In the Framework, the Scottish Government has also committed to work with the Chief Scientist’s Office to develop research proposals and make funding available for additional research on long term health outcomes for people who are accessing gender identity healthcare.

The Reference Group developed the potential areas of research focus for that funding call. The Scottish Government has now awarded a grant to the University of Glasgow to deliver a programme of research into long term health outcomes of people accessing gender identity healthcare.

This programme of research on long term health outcomes for people accessing gender identity healthcare will help contribute to the evidence base on best care of trans people.

Lived Experience Co-ordinator

The Scottish Government is committed to listening to and involving those people who have experience of accessing specialist healthcare services for trans and non-binary people in its policymaking decision process.

It has awarded a grant to Scottish Trans to host a Lived Experience Co-ordinator role.  The Co-ordinator’s role is to engage with trans/non-binary people across Scotland who have lived experience of accessing, or waiting to access, gender identity services, and to represent their voices on the National Gender Identity Healthcare Reference Group.

Surgery

Gender reassignment surgery is a very specialised field of surgery and is primarily  carried out in the UK under a four-nations contract, managed by NHS England.

The Scottish Government has commissioned NHS National Services Scotland to undertake work to scope the feasibility of providing gender reassignment surgery in Scotland.

National Commissioning of Young People’s Service

The current Young People’s Gender Service is delivered by NHS Greater Glasgow and Clyde who work closely with local CAMHS, as required by patient need.

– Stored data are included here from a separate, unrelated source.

-- ==== Sys2Proof/Machine/Lengths.lean ====
section
/-! DEFINITION. Lengths of frames, access slots and poll windows in slot units (10 R246, R258; 11 R283; 12 R310, R311). -/

namespace Sys2Proof.Machine

/-- Slot units that hold a number of converter samples at the frequency in force, rounded up: a unit is 2^36 × 5 samples
over the frequency word (10 R246, 02 R38). -/
def Dev.unitsOf (d : Dev) (samples : Nat) : Nat :=
  (samples * d.tb.freq.toNat + (5 * 2 ^ 36 - 1)) / (5 * 2 ^ 36)

/-- Converter samples of a duration in microseconds (1.25 GS/s). -/
def usSamples (us : Nat) : Nat := us * 1250

/-- `TW_CODE` of a group. -/
def Dev.twCode (d : Dev) (g : Nat) : Nat := d.fld (Reg.wfCtrl g) 17 16
/-- `UL_GI` of a group. -/
def Dev.ulGi (d : Dev) (g : Nat) : Nat := d.fld (Reg.gongGrp g) 1 0
/-- `BCN_GI`. -/
def Dev.bcnGi (d : Dev) : Nat := d.fld Reg.gongCtrl 13 12
/-- The group's default Drone mode as a `MAP` code (09 Table TM.12). -/
def Dev.droneDef (d : Dev) (g : Nat) : Nat := d.fld (Reg.marGdef g) 1 0

/-- Length in samples of a frame of `n` blocks in a Drone mode. -/
def Dev.droneLen (d : Dev) (g gi code n : Nat) : Nat :=
  frameLen (d.profile g) (d.maskOf g) gi (d.twCode g) code false (droneNsym (d.profile g) (d.maskOf g) code n)

/-- L_A: the length of an ACK in samples at a guard code (11 R283). -/
def Dev.ackLen (d : Dev) (g gi : Nat) : Nat := frameLen (d.profile g) (d.maskOf g) gi (d.twCode g) 0 false 0

/-- Slot units of a beacon of `n` blocks: Drone-8 at `BCN_GI` (10 R249, R258). -/
def Dev.beaconUnits (d : Dev) (g n : Nat) : Nat := d.unitsOf (d.droneLen g d.bcnGi 2 n)

/-- `CA_SLOT`: a one-block MGMT frame in Drone-4 in slot units, and `CA_PAD` (10 R258). -/
def Dev.caSlot (d : Dev) (g : Nat) : Nat := d.unitsOf (d.droneLen g (d.ulGi g) 1 1) + d.fld Reg.gongGrid 23 16

/-- W_P: a one-block POLL in Drone-4, 64 us, an ACK and 8 us (12 R311). -/
def Dev.pollUnits (d : Dev) (g : Nat) : Nat :=
  d.unitsOf (d.droneLen g (d.ulGi g) 1 1 + d.ackLen g (d.ulGi g) + usSamples 72)

/-! ### Guards (12 R310, R320) -/

/-- G_k. -/
def Dev.pollGuard (d : Dev) (n : Node) (x : Dorm) : Nat := min (d.gmax n.grp) (d.guardRaw n x)

/-- Interval to the poll after a miss (12 R320). -/
def Dev.ladder (d : Dev) (g : Nat) (x : Dorm) : Nat := min x.p (d.fld (Reg.dnCtrl g) 15 8 * 2 ^ (x.k - 1))

end Sys2Proof.Machine
end

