-- ==== Sys2Proof/Machine/Registers.lean ====
section
/-! DEFINITION. BAR 0 writes (00 R7-R12, 24 R523-R528): the device state, the lock and the reserved encodings that a write
meets, what it changes, and what a register does when it is written. -/

namespace Sys2Proof.Machine

/-! ### Which register, and whether it takes writes -/

/-- The register at a word offset; the registers of queue numbers that Table QC.2 does not list are reserved (17 R410). -/
def regAt (off : Nat) : Option (RegSpec × List Nat) :=
  if 0xA1000 ≤ off ∧ off < 0xA2000 ∧ !queueListed ((off - 0xA1000) / 16) then none else findReg off

/-- Whether the register at an offset is PF0's MSI-X table or its Pending Bit Array (24 R523). -/
def inMsix (off : Nat) : Bool := decide (0x8000 ≤ off ∧ off < 0x8100 ∨ 0x9000 ≤ off ∧ off < 0x9004)

/-- Whether the device state takes a write at an offset (01 Table OR.4, 00 R12, 24 R523). -/
def Dev.takesWrite (d : Dev) (off : Nat) : Bool :=
  inMsix off ||
  match d.dev with
  | .off => false
  | .config => true
  | .boot => decide (off < 0x10000 ∨ 0xC0000 ≤ off ∧ off < 0xD0000)
  | .safe => decide (0xE0000 ≤ off ∧ off < 0x100000)
  | .run => match regAt (off - off % 4) with | some (r, _) => r.run | none => false

/-- A write that the device state discards (24 R526). -/
def Dev.stateDiscard (d : Dev) (off : Nat) : Dev :=
  let d := (d.raise .mnt 0).count 41 7 1 none 1
  { d with mnt := { d.mnt with refOff := off } }

/-- A write that is refused whole, malformed or to a reserved offset (24 R526). -/
def Dev.refuseWrite (d : Dev) (off : Nat) : Dev :=
  let d := d.raise .mnt 1
  { d with mnt := { d.mnt with refOff := off } }

/-- Whether the RWL fields at an offset are frozen (00 R8, 24 R527). -/
def Dev.locked (d : Dev) (off : Nat) : Bool :=
  match lockOf off with | some l => d.flag l 31 | none => false

/-! ### Selectors (20 R462) -/

/-- The `_SEEN` bits of a status register by counter bank and `SRC`; `SRC` 7 gives the bank's further events. -/
def selectorBits (bank src : Nat) : List Nat :=
  if bank < 32 then
    match src with
    | 0 => [27, 28, 29, 30, 31] | 1 => [28, 29, 30, 31] | 2 => [28, 29, 30, 31] | 3 => [0, 1, 2, 3, 4]
    | 4 => [0, 1, 2, 3] | 5 => [0, 1, 2, 3, 4, 5, 6] | 6 => [28, 29, 30, 31] | _ => [0, 1, 2, 3, 4, 5]
  else
    match bank, src with
    | 32, 0 => [9, 10, 11] | 32, 1 => [8, 9, 10, 11]
    | 33, 0 => [0, 1, 2, 3] | 33, 7 => [0, 1]
    | 34, 0 => [0, 1, 2, 3, 4, 5] | 34, 7 => [0, 1, 2, 3]
    | 35, 0 => [0, 1, 2, 3, 4, 5, 6]
    | 36, 0 => [0, 1, 2]
    | 37, 0 => [16, 17] | 37, 7 => [0, 1]
    | 38, 0 => [0, 1, 2, 3, 4]
    | 39, 0 => [0, 1, 2] | 39, 7 => [0, 1, 2, 3, 4, 5]
    | 40, 0 => [1, 2, 3] | 40, 1 => [8] | 40, 7 => [0, 1, 2]
    | 41, 0 => [0, 1, 2, 3] | 41, 1 => [1, 2, 3, 4, 5, 6, 7, 8, 9, 10, 11, 12, 13] | 41, 7 => [0, 1]
    | _, 7 => [0]
    | _, _ => []

/-- Whether a selector may stand in a bank. -/
def selectorOk (bank v : Nat) : Bool :=
  let src := bits v 7 5
  (selectorBits bank src).contains (bits v 4 0) &&
    (!bit v 14 || (decide (bank < 32) && (decide (src ≤ 2) || (decide (src = 7) && decide (bits v 4 0 = 1)))))

/-! ### Reserved encodings (00 R11) -/

/-- Boundary `k` (1 to 7) of a set written to `v`: boundaries rise and every segment is 2^17 PU long at least (02 R54). -/
def Dev.boundsOk (d : Dev) (neg : Bool) (k v : Nat) : Bool :=
  let b := fun i => if i = 0 then 0 else if i = 8 then 2 ^ 23 else if i = k then v else
    d.fld (if neg then Reg.mptSegbN (i - 1) else Reg.mptSegbP (i - 1)) 22 0
  (List.range 8).all (fun i => decide (b i + 2 ^ 17 ≤ b (i + 1)))

/-- Whether a group register may hold a word: `o` is its offset in the block (the field maps of chapters 03, 04, 06, 07, 08,
11, 12). -/
def Dev.groupWordOk (d : Dev) (g o v : Nat) : Bool :=
  let f := fun hi lo => bits v hi lo
  let down := decide ((d.group g).st = .down)
  if o = 0 then decide (f 1 0 ≠ 3) && (down || decide (f 1 0 = d.fld (Reg.grpCtrl g) 1 0))
  else if o = 4 then rolesOk v && (down || decide (v = d.reg (Reg.grpRole g)))
  else if 0x100 ≤ o ∧ o < 0x200 then
    if o % 0x40 = 0 then decide (f 21 20 ≠ 3 ∧ f 3 0 ≤ 8)
    else if o % 0x40 = 4 then decide (85 ≤ f 23 16 ∧ f 23 16 ≤ 115 ∧ 0x0A ≤ f 7 0 ∧ f 7 0 ≤ 0x7D)
    else true
  else if o = 0x200 then decide (f 23 16 % 8 = 0 ∧ 16 ≤ f 23 16 ∧ f 23 16 ≤ 128 ∧ f 11 8 ≤ 8)
  else if o = 0x204 then decide (f 31 16 ≠ 0 ∧ 40 ≤ f 15 8 ∧ f 15 8 ≤ 80 ∧ 3 ≤ f 3 0)
  else if o = 0x208 then decide (8 ≤ f 12 8 ∧ f 12 8 ≤ 20 ∧ 6 ≤ f 4 0 ∧ f 4 0 ≤ 16 ∧ f 4 0 ≤ f 12 8)
  else if o = 0x400 then
    decide (1 ≤ f 27 20 ∧ f 27 20 ≤ 128 ∧ 6 ≤ f 12 8 ∧ f 12 8 ≤ 20) && (down || decide (f 1 0 = d.profile g))
  else if 0x500 ≤ o ∧ o < 0x600 then maskEntryOk v
  else if 0x600 ≤ o ∧ o < 0x680 ∧ o % 0x10 = 8 then decide (f 31 24 ≠ 0 ∧ f 10 0 ≤ 0x400)
  else if o = 0x1000 then decide (f 3 0 ≤ 12) && (down || decide (f 21 16 = d.fld (Reg.ffCtrl g) 21 16))
  else if o = 0x1004 then decide (0x3C ≤ f 22 16 ∧ 0x20 ≤ f 7 0 ∧ f 7 0 ≤ 0xF0)
  else if o = 0x1100 then decide (f 18 16 ≤ 5 ∧ 3 ≤ f 3 0)
  else if o = 0x1104 then decide (f 13 8 ≠ 0 ∧ f 5 0 ≠ 0 ∧ f 13 8 ≤ d.fld (Reg.ccTran g) 5 0)
  else if o = 0x1108 then decide (f 31 16 ≠ 0 ∧ f 5 0 ≠ 0 ∧ d.fld (Reg.ccBlk g) 13 8 ≤ f 5 0)
  else if o = 0x1200 then decide (f 20 16 ≠ 0 ∧ f 15 8 ≠ 0)
  else if o = 0x1204 then decide (f 7 0 ≠ 0)
  else if o = 0x1300 then decide (f 23 20 ≠ 0 ∧ f 15 8 ≠ 0)
  else if o = 0x1304 then decide (2 ≤ f 28 16 ∧ f 28 16 ≤ 0x800 ∧ f 7 0 ≠ 0 ∧ f 7 0 ≤ f 28 16)
  else if o = 0x1308 then decide (f 15 0 ≠ 0 ∧ f 15 0 ≤ f 31 16)
  else if o = 0x130C then decide (0x10 ≤ f 27 16 ∧ f 27 16 ≤ 0xC00 ∧ 1 ≤ f 6 0 ∧ f 6 0 ≤ 64)
  else if o = 0x1310 then decide (f 31 16 ≠ 0 ∧ f 12 0 ≠ 0)
  else true

/-- Whether a set of the measurement would share an input with another set if word `j` of its input mask were `v` (13 R336). -/
def Dev.inputShared (d : Dev) (k j v : Nat) : Bool :=
  (List.range 8).any (fun k' => decide (k' ≠ k) && decide (d.reg (Reg.measSetCh k' j) &&& v ≠ 0))

/-- Whether the timebase, measurement, output and host-interface registers may hold a word (02, 13, 14, 15, 22). -/
def Dev.lowWordOk (d : Dev) (off v : Nat) : Bool :=
  let f := fun hi lo => bits v hi lo
  if off = Reg.pwrTherm then
    decide (100 ≤ f 15 8 ∧ f 15 8 ≤ 118 ∧ 70 ≤ f 7 0 ∧ f 7 0 ≤ 110 ∧ f 7 0 < f 15 8)
  else if off = Reg.mptCtrl then decide (f 15 8 ≠ 0)
  else if off = Reg.mptRef then !(d.flag Reg.mptCtrl 3 && decide (f 6 4 = f 2 0))
  else if off = Reg.mptThr then decide (12 ≤ f 12 8 ∧ f 12 8 ≤ 22 ∧ 8 ≤ f 4 0 ∧ f 4 0 ≤ 18 ∧ f 4 0 < f 12 8)
  else if off = Reg.mptLom then decide (f 19 16 ≠ 0 ∧ f 11 8 ≠ 0 ∧ f 7 0 ≠ 0)
  else if off = Reg.mptSlew then decide (10 ≤ f 4 0 ∧ f 4 0 ≤ 16)
  else if 0x40040 ≤ off ∧ off < 0x4005C then d.boundsOk false ((off - 0x40040) / 4 + 1) (f 22 0)
  else if 0x40060 ≤ off ∧ off < 0x4007C then d.boundsOk true ((off - 0x40060) / 4 + 1) (f 22 0)
  else if off = Reg.msyncCtrl then decide (12 ≤ f 20 16 ∧ f 20 16 ≤ 22)
  else if off = Reg.msyncRate then decide (f 14 0 ≤ 0x4000)
  else if off = Reg.msyncAbs then decide (f 19 0 ≤ 0x80000)
  else if off = Reg.msyncoCtrl then decide (f 15 8 ≠ 0)
  else if off = Reg.measIf then decide (f 13 8 ≤ 49 ∧ f 5 0 ≤ 49)
  else if off = Reg.measFault then decide (0x20 ≤ f 11 0)
  else if 0x60100 ≤ off ∧ off < 0x60200 then
    let k := (off - 0x60100) / 0x20
    if off % 0x20 = 0 then decide (f 27 24 ≤ 12 ∧ 3 ≤ f 18 16 ∧ f 18 16 ≤ 5 ∧ 4 ≤ f 11 8 ∧ f 11 8 ≤ 10)
    else if off % 0x20 ≤ 0x10 then !d.inputShared k (off % 0x20 / 4 - 1) v
    else true
  else if off = Reg.swoTime then decide (10 ≤ f 25 16 ∧ f 25 16 ≤ 1000 ∧ f 7 0 ≠ 0)
  else if off = Reg.hifDbpoll then decide (250 ≤ f 19 0 ∧ f 19 0 ≤ 1000000)
  else if off = Reg.hifRxhold then decide (f 15 0 ≠ 0)
  else true

/-- Whether the queue, check-value, counter, maintenance, Carillon, Marimba and Gong registers may hold a word (05, 09, 10, 17,
18, 20, 21). -/
def Dev.highWordOk (d : Dev) (off v : Nat) : Bool :=
  let f := fun hi lo => bits v hi lo
  if off = Reg.quePool then decide (0 ≤ (d.setReg off v).sharedInt)
  else if 0xA0100 ≤ off ∧ off < 0xA0180 then
    decide (f 31 16 ≤ 0x8000 ∧ f 15 0 ≤ 0x7FFF) && decide (0 ≤ (d.setReg off v).sharedInt)
  else if 0xA1000 ≤ off ∧ off < 0xA2000 then off % 16 != 0 || decide (f 15 0 < f 31 16)
  else if 0xB0100 ≤ off ∧ off < 0xB0200 then
    if off % 0x40 = 0 then decide (f 10 8 ≤ 4) else if off % 0x40 = 0xC then decide (v ≠ 0) else true
  else if off = Reg.cntSweep then decide (10 ≤ f 19 0 ∧ f 19 0 ≤ 1000000)
  else if off = Reg.cntClvSeed then decide (f 30 0 ≠ 0)
  else if 0xD1000 ≤ off ∧ off < 0xD2000 then selectorOk ((off - 0xD1000) / 0x40) (f 15 0)
  else if off = Reg.mntCtrl then decide (10 ≤ f 15 0 ∧ f 15 0 ≤ 10000)
  else if off = Reg.carLead then decide (0x100 ≤ f 15 0 ∧ f 15 0 ≤ 0x4000)
  else if off = Reg.marLoad then
    decide (1 ≤ f 31 28 ∧ f 31 28 ≤ 12 ∧ f 26 24 ≤ 4 ∧ 4 ≤ f 20 16 ∧ f 7 0 ≤ 0x28)
  else if off = Reg.marUpd then decide (f 11 8 ≠ 0 ∧ 3 ≤ f 3 0)
  else if off = Reg.gongCtrl then decide (f 13 12 ≠ 3 ∧ f 11 8 ≠ 0)
  else if off = Reg.gongGrid then decide (1 ≤ f 31 24 ∧ f 31 24 ≤ 0xC0 ∧ 0x40 ≤ f 12 0)
  else if off = Reg.gongAssoc then decide (f 23 16 ≠ 0 ∧ f 15 0 ≠ 0)
  else if off = Reg.gongNode then decide (f 31 16 ≠ 0 ∧ 0x10 ≤ f 15 0)
  else if off = Reg.gongZc then decide (14 ≤ f 20 16 ∧ f 20 16 ≤ 20 ∧ 1 ≤ f 15 12 ∧ f 15 12 ≤ 8)
  else if 0x600100 ≤ off ∧ off < 0x600180 then decide (f 1 0 ≠ 3)
  else true

/-- Whether the register at an offset may hold the word that a write leaves in it. -/
def Dev.wordOk (d : Dev) (off v : Nat) : Bool :=
  if 0x100000 ≤ off ∧ off < 0x300000 then d.groupWordOk ((off - 0x100000) / 0x10000) (off % 0x10000) v
  else if off < 0xA0000 then d.lowWordOk off v
  else d.highWordOk off v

The Scottish Government is supporting NHS Greater Glasgow and Clyde and NHS National Services Scotland (NSS) to consider how best to provide young people’s gender services in NHS Scotland. What that model of care may look like will be dependent on a variety of factors specific to an NHS Scotland context.

We expect all work in this field to take into account both current and emerging best practice, both nationally and internationally including, for example, the ongoing Cass Review in England.